The Carnival's roots go back to the ancient Romans and Greeks who celebrated the rites of Spring. In the Middle Ages, when the Catholic Church tried to suppress all pagan ideas, it failed when it came to this celebration.
The Church incorporated the rite into its own calendar as a period of thanksgiving. The nations of Europe, especially France, Spain, and Portugal, gave thanks by throwing parties, wearing masks, and dancing in the streets. All three colonizing powers carried the tradition with them to the New World, but in Brazil it landed with a difference. Not only did the Portuguese have a taste for abandoned merriment, (they brought the "entrudo", a prank where merry-makers throw water, flour, face powder, and many other things at each other's faces), but the Negro slaves also took to the celebration.
They would smear their faces with flour, borrow an old wig or frayed shirt of the master, and give themselves over to mad revelry for the three days. Many masters even let their slaves roam freely during the celebration. Since the slaves were grateful for the chance to enjoy themselves, they rarely used the occasion as a chance to run away.

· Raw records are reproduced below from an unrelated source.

/-- Issue n of `mma` or `mma.sp` writes the 32 × 32 elements of D, each the FP32 accumulation of its segments in order (R113, R114, R246, R247); that of `x.tr` the
block transposed, with its scale word (R254); that of `s.quant` the block under its scale, with that scale, or `ne` conversions (R258). -/
def BlockIssue (u : State) (b n : Nat) (r : QRec) : Prop :=
  let w := u.issueWrites b r n
  let D := u.str b r 0
  let A := u.str b r 1
  let B := u.str b r 2
  let g := u.mmaSeg b r
  let at' := fun (t : Str) (k i j : Nat) => r.ix k n + ((i * stCols t.v + j : Nat) : Int)
  let colB := fun (c : Nat) => (List.range 96).map (fun k => u.uval b r B (at' B 2 k c))
  let seg := fun (i c k : Nat) => (List.zip (((u.mmaRow b r n i).drop (k * g)).take g) (((colB c).drop (k * g)).take g)).filterMap
    (fun x => x.1.map (fun a => xmul a x.2))
  let acc := fun (i c : Nat) => (List.range (96 / g)).foldl (fun (m k : Nat) =>
    fp32.enc (xadd false (fp32.dec m) (fp32.dec (mmaSegment (seg i c k) (u.scale b A (at' A 1 i (k * g))) (u.scale b B (at' B 2 (k * g) c))))) 0 false false 0)
    (u.code b r D (r.ix 0 n + ((32 * i + c : Nat) : Int)))
  let X := fun (bl i : Nat) => u.val b r A (at' A 1 (i / bl) (i % bl))
  let m := ((List.range (D.blk * D.blk)).map (X D.blk)).foldl (fun m x => match x with
    | .fin .. => if xlt m x.abs then x.abs else m
    | _ => m) xzero
  let top := xdiv m (D.fmt.dec D.fmt.maxMag)
  let scm := fld r.r.ctl.toNat 12 2
  let k := trBlock r.r
  (r.q = 1 → r.opn ≤ 1 → w = ⟨(List.range 32).flatMap (fun i => (List.range 32).map (fun c => (D, r.ix 0 n + ((32 * i + c : Nat) : Int), acc i c))), [], []⟩)
    ∧ (r.opn = 0 → ∀ i, u.mmaRow b r n i = (List.range 96).map (fun k => some (u.uval b r A (at' A 1 i k))))
    ∧ (g = if mmaKind A.fmt = 1 ∨ mmaKind B.fmt = 1 then 8 else if A.blk = 0 then 32 else A.blk)
    ∧ (r.q = 1 → r.opn = 64 → w = ⟨(List.range (k * k)).map (fun i => (D, at' D 0 (i % k) (i / k), u.code b r A (at' A 1 (i / k) (i % k)))),
        if A.blk = 0 then [] else [(D.scaleAt (r.ix 0 n).toNat, leNat (u.spBytes b (A.scaleAt (r.ix 1 n).toNat) 4) % 2 ^ 20)], []⟩)
    ∧ (r.q = 2 → r.opn = 1 → D.blk = 0 → w = ⟨rowOf D (r.ix 0 n) (recNe r.r) (fun v =>
        D.encode r.r (u.val b r A (r.ix 1 n + v)) (r.draw (n * recNe r.r + v))), [], []⟩)
    ∧ (r.q = 2 → r.opn = 1 → D.blk ≠ 0 → ∃ sc, w.words = [(D.scaleAt (r.ix 0 n).toNat, sc)] ∧ w.gval = []
        ∧ ((∃ i < D.blk * D.blk, (X D.blk i).isNan = true) → sc = 0xFFFFF)
        ∧ ((∀ i < D.blk * D.blk, (X D.blk i).isNan = false) → (scm = 1 → sc = fld r.r.imm.toNat 0 20) ∧ (scm ≠ 1 → m.isZero = true → sc = 0)
          ∧ (scm = 0 → m.isZero = false → sc = scaleAbove top false 0xFEFFF) ∧ (scm = 2 → m.isZero = false → sc = scaleAbove top true 0xFE000))
        ∧ w.els = (List.range (D.blk * D.blk)).map (fun i => (D, at' D 0 (i / D.blk) (i % D.blk),
            D.encode r.r (if sc = 0 then X D.blk i else if (decScale sc).isNan then .nan else xdiv (X D.blk i) (decScale sc))
              (r.draw (n * (D.blk * D.blk) + i)))))

/-- One segment of R114 whose products and scales are finite and not zero: its exact sum, scaled, as an FP32 code; an empty one is +0; a NaN makes it NaN. -/
def SegmentLaw (ps : List XVal) (sA sB : XVal) : Prop :=
  (ps = [] → mmaSegment ps sA sB = 0)
    ∧ (ps ≠ [] → (ps.any XVal.isNan || sA.isNan || sB.isNan) = true → mmaSegment ps sA sB = fp32.nanCode)
    ∧ (ps ≠ [] → (∀ p ∈ ps, p.isNan = false ∧ p ≠ .inf true ∧ p ≠ .inf false) → sA.isNan = false → sB.isNan = false →
        let p := ps.foldl (xadd false) (.fin true 0 0 1)
        p.isZero = false → sA.isZero = false → sB.isZero = false → mmaSegment ps sA sB = fp32.enc (xmul (xmul p sA) sB) 0 false false 0)

/-- Issue n of `sdf.smp` writes V samples, that of `sweep` the first pose that hits (R275–R278). -/
def SdfIssue (u : State) (b n : Nat) (r : QRec) : Prop :=
  let w := u.issueWrites b r n
  let D := u.str b r 0
  let p := fun (v k : Nat) => u.uval b r (u.str b r 1) (r.ix 1 n + ((3 * v + k : Nat) : Int))
  r.q = 1 →
    (r.opn = 80 → w = ⟨rowOf D (r.ix 0 n) (recV r.r) (fun v => D.fmt.enc (u.sample b r (p v 0) (p v 1) (p v 2)) 0 r.r.sat false 0), [], []⟩)
    ∧ (r.opn = 81 → (∀ j < recNe r.r, u.poseHit b r n j = true → (∀ i < j, u.poseHit b r n i = false) → w = ⟨[(D, r.ix 0 n, j)], [], []⟩)
        ∧ ((∀ i < recNe r.r, u.poseHit b r n i = false) → w = ⟨[(D, r.ix 0 n, 0xFFFFFFFF)], [], []⟩))
    ∧ (∀ j, u.poseHit b r n j = true ↔ ∃ m ≤ fld r.r.ctl.toNat 12 4, let (x, y, z, rad) := u.discAt b r n j m
        (u.sample b r x y z).isNan = true ∨ rad.isNan = true ∨ xlt (u.sample b r x y z) rad = true)

/-- The bytes that the writes of an issue leave: SetCode of R245 for each element in turn, then the scale words. -/
def WritesLaid (u : State) (b : Nat) (r : QRec) : Prop :=
  u.writesBuf b r ⟨[], [], []⟩ = ⟨[], [], []⟩
    ∧ (∀ els t e v, u.writesBuf b r ⟨els ++ [(t, e, v)], [], []⟩ = u.setCode b r (u.writesBuf b r ⟨els, [], []⟩) t e v)
    ∧ (∀ els ws a v g, u.writesBuf b r ⟨els, ws ++ [(a, v)], g⟩
        = { u.writesBuf b r ⟨els, ws, g⟩ with sp := ovPut (u.writesBuf b r ⟨els, ws, g⟩).sp a (leBytes v 4) })
    ∧ (∀ (w : Buf) (t : Str) (e : Nat) (v : Nat), let i := e * t.c / 8; let x := u.setCode b r w t (e : Int) v; 8 ≤ t.c →
        (t.spc = 1 ∨ t.spc = 3 → x = { w with sp := ovPut w.sp (t.base + i) (leBytes (v % 2 ^ t.fmt.codeBits) (t.c / 8)) })
        ∧ (t.spc = 2 → x = { w with acc := ovPut w.acc (t.base + i) (leBytes (v % 2 ^ t.fmt.codeBits) (t.c / 8)) })
        ∧ (t.spc = 0 → x.sp = w.sp ∧ x.acc = w.acc))
    ∧ (∀ (w : Buf) (t : Str) (e : Nat) (v : Nat), let i := e * t.c / 8; t.c < 8 → e * t.c % 8 + t.c ≤ 8 → t.spc = 1 ∨ t.spc = 3 →
        ∃ y : Byte, u.setCode b r w t (e : Int) v = { w with sp := ovPut w.sp (t.base + i) [y] }
          ∧ fld y.toNat (e * t.c % 8) t.c = v % 2 ^ t.fmt.codeBits % 2 ^ t.c
          ∧ ∀ k < 8, (k < e * t.c % 8 ∨ e * t.c % 8 + t.c ≤ k) → y.getLsbD k = ((u.bufByte b r t w i)).getLsbD k)

/-! ## The order log (R304–R312) -/

/-- Record k of the log of launch slot lsl as its slot holds it (R304, R306), where it can be read and its `lsq` is its own. -/
def State.logAt (s : State) (n lsl k : Nat) : Option LogReq :=
  match s.readVA n ((s.launch n lsl).logSlot k) 32 with
  | .ok bs => let w := leNat bs
    if fld w 24 8 = k % 256 then some ⟨fld w 0 8, fld w 128 64, fld w 192 64, fld w 93 3, fld w 32 32, fld w 16 8, fld w 96 32⟩ else none
  | .error _ => none

/-- Record k, which is q, is the first one placed and not consumed that satisfies p, and no END or BREAK stands before it (R311, R312). -/
def State.logFirst (s : State) (n lsl k : Nat) (p : LogReq → Bool) (q : LogReq) : Prop :=
  k < s.lcnt n lsl ∧ AMap.get false (s.launch n lsl).log.used k = false ∧ s.logAt n lsl k = some q
    ∧ ∀ j ≤ k, AMap.get false (s.launch n lsl).log.used j = false →
      ∃ x, s.logAt n lsl j = some x ∧ x.typ ≠ 2 ∧ x.typ ≠ 3 ∧ (p x = true ↔ j = k)

/-! ## Atomics (R81–R83, R210–R213) -/

/-- Operation, width in bytes, destination, address and data registers, comparand, ordering, scope and `ord` of an `atom`. -/
def atomForm (i : Instr) (G : GReg → Word) : Option (Nat × Nat × GReg × GReg × GReg × Word × Nat × Nat × Bool) :=
  let w := fun (c : Bool) => if c then 4 else 8
  match i with
  | .atomAdd d a b c o sc r => some (0, w c, d, a, b, 0, o.toNat, sc.toNat, r)
  | .atomSub d a b c o sc r => some (1, w c, d, a, b, 0, o.toNat, sc.toNat, r)
  | .atomAnd d a b c o sc r => some (2, w c, d, a, b, 0, o.toNat, sc.toNat, r)
  | .atomOr d a b c o sc r => some (3, w c, d, a, b, 0, o.toNat, sc.toNat, r)
  | .atomXor d a b c o sc r => some (4, w c, d, a, b, 0, o.toNat, sc.toNat, r)
  | .atomMin d a b c o sc r => some (5, w c, d, a, b, 0, o.toNat, sc.toNat, r)
  | .atomMax d a b c o sc r => some (6, w c, d, a, b, 0, o.toNat, sc.toNat, r)
  | .atomMinn d a b c o sc r => some (7, w c, d, a, b, 0, o.toNat, sc.toNat, r)
  | .atomMaxn d a b c o sc r => some (8, w c, d, a, b, 0, o.toNat, sc.toNat, r)
  | .atomXchg d a b c o sc r => some (9, w c, d, a, b, 0, o.toNat, sc.toNat, r)
  | .atomCas d a b c o sc r => some (10, 8, d, a, b, G c, o.toNat, sc.toNat, r)
  | .atomFaddS d a b o sc r => some (11, 4, d, a, b, 0, o.toNat, sc.toNat, r)
  | .atomFaddD d a b o sc r => some (12, 8, d, a, b, 0, o.toNat, sc.toNat, r)
  | .atomFmaxS d a b o sc r => some (13, 4, d, a, b, 0, o.toNat, sc.toNat, r)
  | .atomFminS d a b o sc r => some (14, 4, d, a, b, 0, o.toNat, sc.toNat, r)
  | _ => none

/-- s once the requests of a list have been performed at their homes, one after another (R315). -/
def State.performed (s : State) : List AtomReq → State
  | [] => s
  | q :: rest => State.performed (match s.xlate q.ctx (fld q.ptr.toNat 0 50) q.ptr .at with
    | .ok l => s.atomRun q l.pa
    | .error f => s.atomFail q f) rest

/-- Reduction window n of a context (R86). -/
def State.win (s : State) (ctx n : Nat) : Window := (s.ctx ctx).win n

/-! ## The scheduler, launches and pre-emption (R33–R54, R280–R300, R331, R332) -/

/-- Nothing but berth b has changed, which is now B. -/
def BerthIs (s t : State) (b : Nat) (B : Berth) : Prop :=
  t = { s with berths := t.berths } ∧ t.berth b = B ∧ ∀ c, c ≠ b → t.berth c = s.berth c

/-- Nothing but context n has changed, which is now C. -/
def CtxIs (s t : State) (n : Nat) (C : Ctx) : Prop :=
  t = { s with ctxs := t.ctxs } ∧ t.ctx n = C ∧ ∀ m, m ≠ n → t.ctx m = s.ctx m

/-- Nothing but stack k has changed, which is now T. -/
def StackIs (s t : State) (k : Nat) (T : Stack) : Prop :=
  t = { s with stks := t.stks } ∧ t.stack k = T ∧ ∀ j, j ≠ k → t.stack j = s.stack j

/-- R339: the token in `dv_tok` is signed for this device, its challenge and version 1 with the key that the active port's stack holds. A premise about the
signature, whose verification is opaque here. -/
def State.tokenSigned (s : State) : Prop :=
  let t := memBytes s.token 0 2496
  t.take 32 = sha3 (fit 1312 (Config.identityKey s.seed)) ∧ (t.drop 32).take 32 = s.challenge ∧ leNat ((t.drop 72).take 4) = 1
    ∧ Config.mldsaVerify (s.stack s.act).debugHash (sha3 (t.take 76)) (t.drop 76) = true

/-- R336: a firmware image is signed with the vendor's key, and its version is no older than the fuses ask. A premise about the signature, whose
verification is opaque here. -/
def Stack.imageSigned (t : Stack) (img : List Byte) : Prop :=
  let w := imageWhole img
  let key := (w.take 1328).drop 16
  sha3 key = t.vendorHash ∧ Config.mldsaVerify key (sha3 (w.take 1328 ++ w.drop 4096)) ((w.take 3748).drop 1328) = true
    ∧ t.rollback ≤ leNat ((w.drop 4).take 4)

/-- C of berth b waits for nothing that could be withdrawn: no atomic with a reply, no `tsub`, no merge of a window (R225). -/
def State.noneAsked (s : State) (b : Nat) : Prop :=
  (∀ a ∈ s.atoms, (a.ofC b && a.reply) = false) ∧ (∀ c ∈ s.contribs, (c.req.ofC b && c.req.reply) = false) ∧ (∀ x ∈ s.tsubs, x.berth ≠ b)
    ∧ ∀ c ∈ s.ctxs, ∀ w ∈ c.2.wins, w.2.closing ≠ some b

/-- R424: stack j of the package parts from stack k: its gates towards it are closed, what it held of their traffic is dropped. -/
def Stack.parted (T : Stack) (j k : Nat) : Stack :=
  { T with gates := setBitN T.gates (portTo j k) true, lrec := setBitN T.lrec k false, send := T.send.filter (fun e => e.1 / 8 != k),
           recv := T.recv.filter (fun e => e.1 / 8 != k) }

/-- Nothing but core c has changed, which is now K. -/
def CoreIs (s t : State) (c : Nat) (K : Core) : Prop :=
  t = { s with cores := t.cores } ∧ t.core c = K ∧ ∀ j, j ≠ c → t.core j = s.core j

/-- Nothing but stage i of a launch has changed, which is now q. -/
def StageIs (s t : State) (n lsl i : Nat) (q : StageQ) : Prop :=
  t = { s with ctxs := t.ctxs } ∧ (∀ m, t.ctx m = { s.ctx m with launches := (t.ctx m).launches }) ∧ (∀ m, m ≠ n → t.ctx m = s.ctx m)
    ∧ t.launch n lsl = { s.launch n lsl with stages := (t.launch n lsl).stages } ∧ (t.launch n lsl).stage i = q
    ∧ ∀ j, j ≠ i → (t.launch n lsl).stage j = (s.launch n lsl).stage j

/-- The table of berths lists each berth once, in order: an invariant of the machine. -/
def State.berthsInOrder (s : State) : Prop := (s.berths.map (·.1)).Pairwise (· < ·)

/-! ## Safe states and runs -/

/-- What every run keeps: memory in its canonical form, the berths in order. -/
def State.Inv (s : State) : Prop := Memory.wf s.mem = true ∧ s.berthsInOrder

/-- The machine goes on from s: its next step is neither a fault nor a refusal. -/
def State.GoesOn (s : State) : Prop := ∃ t, step s = .next t

/-- A safe run of n steps from s: the machine goes on at each. -/
def SafeRun : Nat → State → Prop
  | 0, _ => True
  | n + 1, s => ∃ t, step s = .next t ∧ SafeRun n t

end Sys2Proof.Machine
end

Prior to 1840, the streets of Brazilian towns ran riot during the three-day period leading up to Ash Wednesday with people in masks hurling stink bombs and squirting each other with flour and strong-smelling liquids; even arson was a form of entertainment. In 1840, the Italian wife of a Rio de Janeiro hotel owner changed the carnival celebration forever by sending out invitations, hiring musicians, importing streamers and confetti, and giving a lavish masked ball. In a few years the masked ball became the fashion and the wild pranks played on the streets disappeared.
Today Rio de Janeiro has the biggest and best known pre-Lenten carnival in the world – its most colourful event is the Samba School Parade. The samba schools taking part in the parade – each roughly having three to five thousand participants – are composed overwhelmingly of poor people from the city's sprawling suburbs. Every carnival Rio's samba schools compete with each other and are judged on every aspect of their presentation by a jury. Each samba school must base its effort around a central theme. Sometimes the theme is an historical event or personality.
Other times, it is a story or legend from Brazilian literature. The costumes must reflect the theme's historical time and place. The samba song must recount or develop it, and the huge floats must detail the theme in depth.